European Council president Donald Tusk has set a two-week deadline for the British government to make further movement on the border issue if it is to agree to begin trade talks, but Varadkar has said he is willing to wait longer.
“Before we move to phase two talks on trade, we want taken off the table any suggestion that there will be a physical border, a hard border, new barriers to trade on the island of Ireland,” he told reporters.
“If we have to wait until the New Year, if we have to wait for further concessions, so be it.”
In a damning assessment of the Tories’ preparedness for the complexity of Brexit negotiations, Mr Varadkar added: “It’s 18 months since the referendum, it’s 10 years since people who wanted a referendum started agitating for one. Sometimes it doesn’t seem like they have thought all this through.”
MIXED RESPONSE
Most commentators believe the only practical solution to the issue of the border is to allow the Six Counties to remain part of the EU Customs Union and Single Market, in line with many other special cases which already exist across Europe. However, the Democratic Unionist Party (DUP), which crucially holds the balance of power at Westminster, has rejected this.
Former chancellor and now Conservative “rebel” Ken Clarke said that Britain and the North both remaining in the single market and customs union was vital for peace and stability in Ireland.
“The border problem in Northern Ireland, the supreme importance of keeping the settlement in place, retaining peace in Northern Ireland is probably the single biggest, most important reason why it would be preferable for the United Kingdom as a whole to stay in the single market and the customs union,” he told the BBC.
“If the Brexiteers, these right-wing nationalists, won’t allow us to do that then the best solution after that, I agree with the taoiseach actually, is to have a border down the Irish Sea.”
But there has been outrage from elements in the British hard right over Varadkar’s position
“Ireland’s naive young prime minister should shut his gob on Brexit and grow up,” blazed a headline on the ‘Sun’ publication.
DUP MP Sammy Wilson accused the Irish government of trying to “thwart the referendum result” and “keep the UK chained to the EU”. He said, without irony, that it seemed like the Dublin government were content to involve themselves in the affairs of another state.
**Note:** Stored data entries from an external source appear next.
/-- The oldest buffered store is written; a refill brings the rest of its line, or on an uncorrectable line faults the thread; a fabric access
waits for the port, reads or writes local memory, or of an armed job outside a shadow is refused, logged and answered by an error.
Control-page stores to CP_RCW, CP_TAPER_OWNER (which waits for a TREP under way) and CP_RET act on their thread, and CP_IRQ_SWI pends
exactly the enabled software lines it names. Rests on spec/08_wick_core.md R229, spec/08_wick_core.md R230, spec/08_wick_core.md R232,
spec/08_wick_core.md R245, spec/08_wick_core.md R246, spec/08_wick_core.md R248, spec/08_wick_core.md R250, spec/08_wick_core.md R228. -/
def Obligations.WickMemoriesAndControlPageAct : Prop :=
  ((∀ (w : WkId) (e : SbEntry) (rest : List SbEntry) (s : State), s.wick[w].sb = e :: rest → s.mem.eccAt (s.localAddr w (e.addr / 16 * 16)) = 0 →
    Completes (.storeBufferDrain w) s fun t =>
      t.wick[w].sb = rest ∧ t.wick[w].port = max s.wick[w].port s.wick[w].wcyc + 2 ∧ t.mem = (s.localWrite w e.addr e.bytes).mem.setEcc (s.localAddr w (e.addr / 16 * 16)) 0 ∧
      (∀ q : Fin 4, t.wick[w].threads[q] = s.wick[w].threads[q]) ∧ Only [.wick, .mem] s t) ∧
  (∀ (w : WkId) (q : Fin 4) (s : State), s.wick[w].sb = [] → s.wick[w].refillThread = some q →
    s.mem.eccAt (s.localAddr w (s.wick[w].threads[q].fetchAt / 16 * 16)) = 0 →
    Completes (.instructionRefill w) s fun t =>
      t.wick[w].threads[q] = { s.wick[w].threads[q] with
        coming := s.wick[w].threads[q].coming ++ [(max s.wick[w].port s.wick[w].wcyc + 2,
          s.localBytes w s.wick[w].threads[q].fetchAt (16 - s.wick[w].threads[q].fetchAt % 16))] } ∧
      (∀ r : Fin 4, r ≠ q → t.wick[w].threads[r] = s.wick[w].threads[r]) ∧
      t.wick[w].port = max s.wick[w].port s.wick[w].wcyc + 1 ∧ Only [.wick] s t) ∧
  (∀ (w : WkId) (q : Fin 4) (s : State), s.wick[w].sb = [] → s.wick[w].refillThread = some q →
    s.mem.eccAt (s.localAddr w (s.wick[w].threads[q].fetchAt / 16 * 16)) = 2 →
    Completes (.instructionRefill w) s fun t =>
      t.wick[w].threads[q].run = .faulted ∧ t.wick[w].faultC = 0x08 ∧ t.wick[w].faultPc = s.wick[w].threads[q].pc ∧
      t.newest = some ⟨s.time.ftb, 0x0501, 2, w.1, detail [(1, q.1), (1, 8), (4, s.wick[w].threads[q].pc.toNat)]⟩) ∧
  (∀ (w : WkId) (port off n : Nat) (s : State), off + n ≤ 0x00080000 → s.moving (wickBase w.1) = false →
    s.portWaits (wickBase w.1 + off) n false = false →
    Completes (.localFabricAccess w port off n none) s fun t =>
      t = (((s.usePort w off n).localRead w off n).1).emit
        (.bytes (wickBase w.1 + off) ((s.usePort w off n).localRead w off n).2.1 ((s.usePort w off n).localRead w off n).2.2) ∧
      (off < 0x00040000 → t.wick[w].port = max s.wick[w].port s.wick[w].wcyc + (off % 16 + n + 15) / 16)) ∧
  (∀ (w : WkId) (port off n : Nat) (l : List Byte) (s : State), off + l.length ≤ 0x00080000 → s.moving (wickBase w.1) = false →
    s.portWaits (wickBase w.1 + off) l.length true = false →
    (s.job.state ≠ .armed ∨ 0x00040000 ≤ off ∨ s.inShadow w off l.length = true) →
    Completes (.localFabricAccess w port off n (some l)) s fun t => t = (s.usePort w off l.length).localPut w off l ∧ Only [.mem, .wick] s t) ∧
  (∀ (w : WkId) (port off n : Nat) (l : List Byte) (s : State), off < 0x00040000 → off + l.length ≤ 0x00080000 →
    s.moving (wickBase w.1) = false → s.portWaits (wickBase w.1 + off) l.length true = false → s.job.state = .armed →
    s.inShadow w off l.length = false →
    Completes (.localFabricAccess w port off n (some l)) s fun t =>
      t.newest = some ⟨s.time.ftb, 0x0504, 2, w.1, detail [(8, wickBase w.1 + off), (1, port)]⟩ ∧
      t.misc = (s.emit (.fabricError port (wickBase w.1 + off))).misc ∧ Only [.log, .sad, .misc] s t) ∧
  (∀ (w : WkId) (port off n : Nat) (wr : Option (List Byte)) (s : State),
    (s.moving (wickBase w.1) = true ∨ s.portWaits (wickBase w.1 + off) (match wr with | some l => l.length | none => n) wr.isSome = true) →
    Completes (.localFabricAccess w port off n wr) s fun t => t = s)) ∧
  (∀ (w : WkId) (q : Fin 4) (wide : Bool) (len : Nat) (gs gb : G) (m : AMode) (s : State),
    let x := Site.wick w q wide .clean
    SiteReady s x (.store x .w gs m gb) len →
    (∀ r : RcwWait, (eaOf m (s.siteRegs x) gb).1.toNat = cpBase + 0x14 →
      r = ⟨bits ((regGet (s.siteRegs x) gs).setWidth 32).toNat 31 20, bits ((regGet (s.siteRegs x) gs).setWidth 32).toNat 19 19,
        bits ((regGet (s.siteRegs x) gs).setWidth 32).toNat 18 0, s.time.ftb, false⟩ →
      Completes (.cpRcwWrite x gs m gb) s fun t =>
        (s.fab.rowCount r.region r.buf ≤ r.row → t.wick[w].threads[q].run = .waiting ∧ t.wick[w].threads[q].rcw = some r) ∧
        (r.row < s.fab.rowCount r.region r.buf → t.wick[w].threads[q].run = .running) ∧ t.sitePc x = s.siteNext x len ∧ Only [.wick] s t) ∧
    ((eaOf m (s.siteRegs x) gb).1.toNat = cpBase + 0x0C →
      (∀ r : Fin 4, (s.slot w q).wick[w].threads[r].trepEnd ≤ (s.slot w q).wick[w].rho) →
      Completes (.cpTaperOwnerWrite x gs m gb) s fun t =>
        t.wick[w].taperOwn = (regGet (s.siteRegs x) gs).setWidth 32 &&& 7 ∧ t.sitePc x = s.siteNext x len ∧ Only [.wick] s t) ∧
    (∀ r : Fin 4, (eaOf m (s.siteRegs x) gb).1.toNat = cpBase + 0x0C →
      (s.slot w q).wick[w].rho + 1 < (s.slot w q).wick[w].threads[r].trepEnd →
      Completes (.cpTaperOwnerWrite x gs m gb) s fun t =>
        t.wick[w].taperOwn = (s.slot w q).wick[w].taperOwn ∧ t.wick[w].ownDue.map (·.2) = some ((regGet (s.siteRegs x) gs).setWidth 32 &&& 7) ∧
        t.sitePc x = s.siteNext x len ∧ Only [.wick] s t) ∧
    (∀ a r, (eaOf m (s.siteRegs x) gb).1.toNat = cpBase + 0x10 → s.wick[w].threads[q].stack = a :: r →
      Completes (.cpRetWrite x gs m gb) s fun t =>
        t.wick[w].threads[q].stack = ((regGet (s.siteRegs x) gs).setWidth 32).setWidth 18 :: r ∧ t.sitePc x = s.siteNext x len ∧ Only [.wick] s t) ∧
    (∀ v : W32, Completes (.cpIrqSwiWrite (.wick w q) v) s fun t =>
      (∀ n : Fin 16, t.wick[w].irqPend.getLsbD n.1 =
        (s.wick[w].irqPend.getLsbD n.1 || (irqOn s.wick[w].irqSrc[n] && bit v.toNat n.1 && irqKind s.wick[w].irqSrc[n] == 2))) ∧
      Only [.wick] s t))

/-- Issued with legal registers, the element-wise vector instructions complete with the stated result, modulo the element width, in every
active element of the destination group, and every other element of the group as before. Rests on spec/10_vector_taper.md R294,
spec/10_vector_taper.md R296, spec/10_vector_taper.md R298. -/
def Obligations.VectorArithmeticWritesItsGroup : Prop :=
  ∀ (x : VSite) (len : Nat) (vd va : V) (b : VRhs) (mk : VMask) (s : State),
    let th := s.thrAt x
    let w := th.sewBits
    let A (i : Nat) : Nat := elemAt th.v va.1 w i
    let B (i : Nat) : Nat := th.rhs b i
    let D (i : Nat) : Nat := elemAt th.v vd.1 w i
    let gives (i : Instr) (f : Nat → Nat) : Prop :=
      VReady s x i len →
      (aligned th.group ([vd, va] ++ rhsRegs b) = true →
        Completes i s fun t => VRetires s t x len id ∧ Holds s t x vd w th.group (th.active mk) f ∧ Only [.wick] s t) ∧
      (aligned th.group ([vd, va] ++ rhsRegs b) = false → Completes i s fun t => Traps s t (.wick x.w x.t x.wide .clean) 0x01 0)
    (∀ sub, gives (.vaddVsub x sub vd va b mk) fun i => if sub then A i + 2 ^ w - B i else A i + B i) ∧
    (∀ acc, gives (.vmulVmacc x acc vd va b mk) fun i => if acc then D i + A i * B i else A i * B i) ∧
    (∀ uns, gives (.vmulhVmulhu x uns vd va b mk) fun i => (mulHigh uns (BitVec.ofNat w (A i)) (BitVec.ofNat w (B i))).toNat) ∧
    (∀ op, gives (.vandVorVxor x op vd va b mk) fun i => (logicOp op (BitVec.ofNat w (A i)) (BitVec.ofNat w (B i))).toNat) ∧
    (∀ op, gives (.vshlVshrVsar x op vd va b mk) fun i => (shiftOp op (BitVec.ofNat w (A i)) (B i % w)).toNat) ∧
    gives (.vrsr x vd va b mk) (fun i => img w (roundShift (sgn w (A i)) (B i % w))) ∧
    (∀ op, gives (.vminVmax x op vd va b mk) fun i => minMax op w (A i) (B i)) ∧
    (∀ sub, gives (.vsaddVssub x sub vd va b mk) fun i =>
      img w (satS w (if sub then sgn w (A i) - sgn w (B i) else sgn w (A i) + sgn w (B i))))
Sinn Fein MEP Martina Anderson said she had presented EU’s Brexit negotiator Michel Barnier with a copy of the independent legal advice which shows that securing special status for the north within the EU is possible, and told him of his responsibility to protect the 1998 Good Friday peace Agreement.
“I made it clear to him that, despite the rhetoric of from the British government on the Good Friday Agreement, their actions tell a different story, particularly now that they are being propped by the DUP - a party that has never supported the Good Friday Agreement.”
“I also made it clear to him that if sufficient progress is to be made to allow the Brexit negotiations to move on to the next stage then the issues around Ireland, the border and citizens rights must be addressed and the British government must accept the need to protect the Agreement.”